-- ==== Sys2Proof/Machine/Reliab.lean ====
section
/-! DEFINITION. Reliability, power and bring-up as steps: evictions (R115, R204), errors (R219, R222), timing replays and
ageing (R223, R224), the power controller and the limiter (R236-R239), transitions and parking (R237, R240-R244), link
training (R232, R242), reset and bring-up (R102, R267, R268), and writes to registers without a row (R7, R100). -/

namespace Sys2Proof.Machine

/-! ### Evictions -/

/-- The address space whose tables a line belongs to: its tag, or for a G line that of the swarm that filled it. -/
def State.lineAsid (s : State) (l : L1Line) : Nat := if l.asid = 0xFFFF then s.asidOf l.filler else l.asid

/-- Victim tags of a core (R204). -/
def victimMax : Nat := 1024

/-- A core's L1 gives up a line: dirty bytes go home, and a fault is the context's, of cause 4 (R115). -/
def State.evictLine (s : State) (k : Nat × Nat × Nat) (l : L1Line) : State :=
  let asid := s.lineAsid l
  let (s1, f) := s.writeBackLine k asid l Who.none
  let s2 := s1.updCore k fun c => { c with l1 := c.l1.filter fun x => !(x.asid == l.asid && x.line == l.line) }
  match f with
  | none => s2
  | some x =>
    let s3 := s2.logFaults asid 7 Who.none [⟨64, x.1, x.2⟩]
    match s3.ctxOfAsid asid with
    | none => s3
    | some c => contextFault c.handle 4 s3

/-- The victim tag of an evicted line is kept (R204). -/
def State.keepVictim (s : State) (k : Nat × Nat × Nat) (v : Victim) : State :=
  s.updCore k fun c => { c with victims := (v :: c.victims).take victimMax }

/-- A core no longer holds a line, nor its die when that was its last core. -/
def DirEntry.dropCore (k : Nat × Nat × Nat) (d : DirEntry) : DirEntry :=
  let left := d.cores.filter fun c => decide (c.1 ≠ k)
  { d with
    cores := left
    dies := if left.any fun c => c.1.1 == k.1 then d.dies else d.dies.filter (· != k.1)
    owner := if d.owner = some k then none else d.owner
    state := if d.owner = some k then .shared else d.state }

/-- The directory of a coherent line's home. -/
def State.lineDir (s : State) (asid line : Nat) : List DirEntry :=
  if asid = 0 then s.ioDir
  else match s.ports[s.home (line * 64)]? with
    | none => []
    | some p => p.dir

/-- Changes the directory of a coherent line's home. -/
def State.updLineDir (s : State) (asid line : Nat) (f : List DirEntry → List DirEntry) : State :=
  if asid = 0 then { s with ioDir := f s.ioDir } else s.updPort (s.home (line * 64)) fun p => { p with dir := f p.dir }

/-- The swarm that filled a coherent line which a core holds. -/
def State.coherentFiller (s : State) (k : Nat × Nat × Nat) (asid line : Nat) : Option Nat := do
  let d ← (s.lineDir asid line).find? (DirEntry.is (asid, line))
  let c ← d.cores.find? fun c => decide (c.1 = k)
  return c.2

/-- A core gives up a coherent line. -/
def State.evictCoherent (s : State) (k : Nat × Nat × Nat) (asid line : Nat) : State :=
  s.updLineDir asid line fun es =>
    (es.map fun d => if d.is (asid, line) then d.dropCore k else d).filter DirEntry.covers

/-- No home holds the write-back of a line (R111, R112). -/
def State.lineFree (s : State) (l : L1Line) : Bool := l.dirty == 0 || !s.holds (s.lineAsid l) (l.line * 64) true

/-- EVICTION_WRITEBACK (R115, R204): core `core` evicts a line by its tag, bound or coherent; its victim tag is kept. -/
def execEvictionWriteback (core asid line : Nat) (s : State) : Host.Outcome State Fault Refusal :=
  let k := coreKey core
  match (s.core k).l1.find? fun l => l.asid == asid && l.line == line with
  | some l =>
    if s.lineFree l then .next ((s.evictLine k l).keepVictim k ⟨asid, line, l.filler⟩) else .refused .notEnabled
  | none =>
    match s.coherentFiller k asid line with
    | none => .refused .notEnabled
    | some i => .next ((s.evictCoherent k asid line).keepVictim k ⟨asid, line, i⟩)

/-! ### Errors (R219) -/

/-- An uncorrectable error in a slot of the current level: an age of the queue, or a frame slot. -/
def Level.markSlot (frame : Bool) (n : Nat) (lv : Level) : Level :=
  if frame then { lv with win := lv.win.modify n fun x => { x with bad := true } }
  else { lv with queue := lv.queue.modify n fun x => { x with bad := true } }

/-- An uncorrectable error in 16 bytes of an L1 line: a clean copy is refetched, dirty bytes carry poison (Table 14.7). -/
def L1Line.markUnit (unit : Nat) (l : L1Line) : L1Line :=
  let m := byteMask (16 * unit) 16
  if l.dirty &&& m == 0 then { l with have_ := l.have_ &&& ~~~m } else { l with bad := insNat unit l.bad }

........

* **Exercise directions**
If the string "updCore" appears in a line of the entries, report the line.

* **Answer section**
  let s2 := s1.updCore k fun c => { c with l1 := c.l1.filter fun x => !(x.asid == l.asid && x.line == l.line) }
  s.updCore k fun c => { c with victims := (v :: c.victims).take victimMax }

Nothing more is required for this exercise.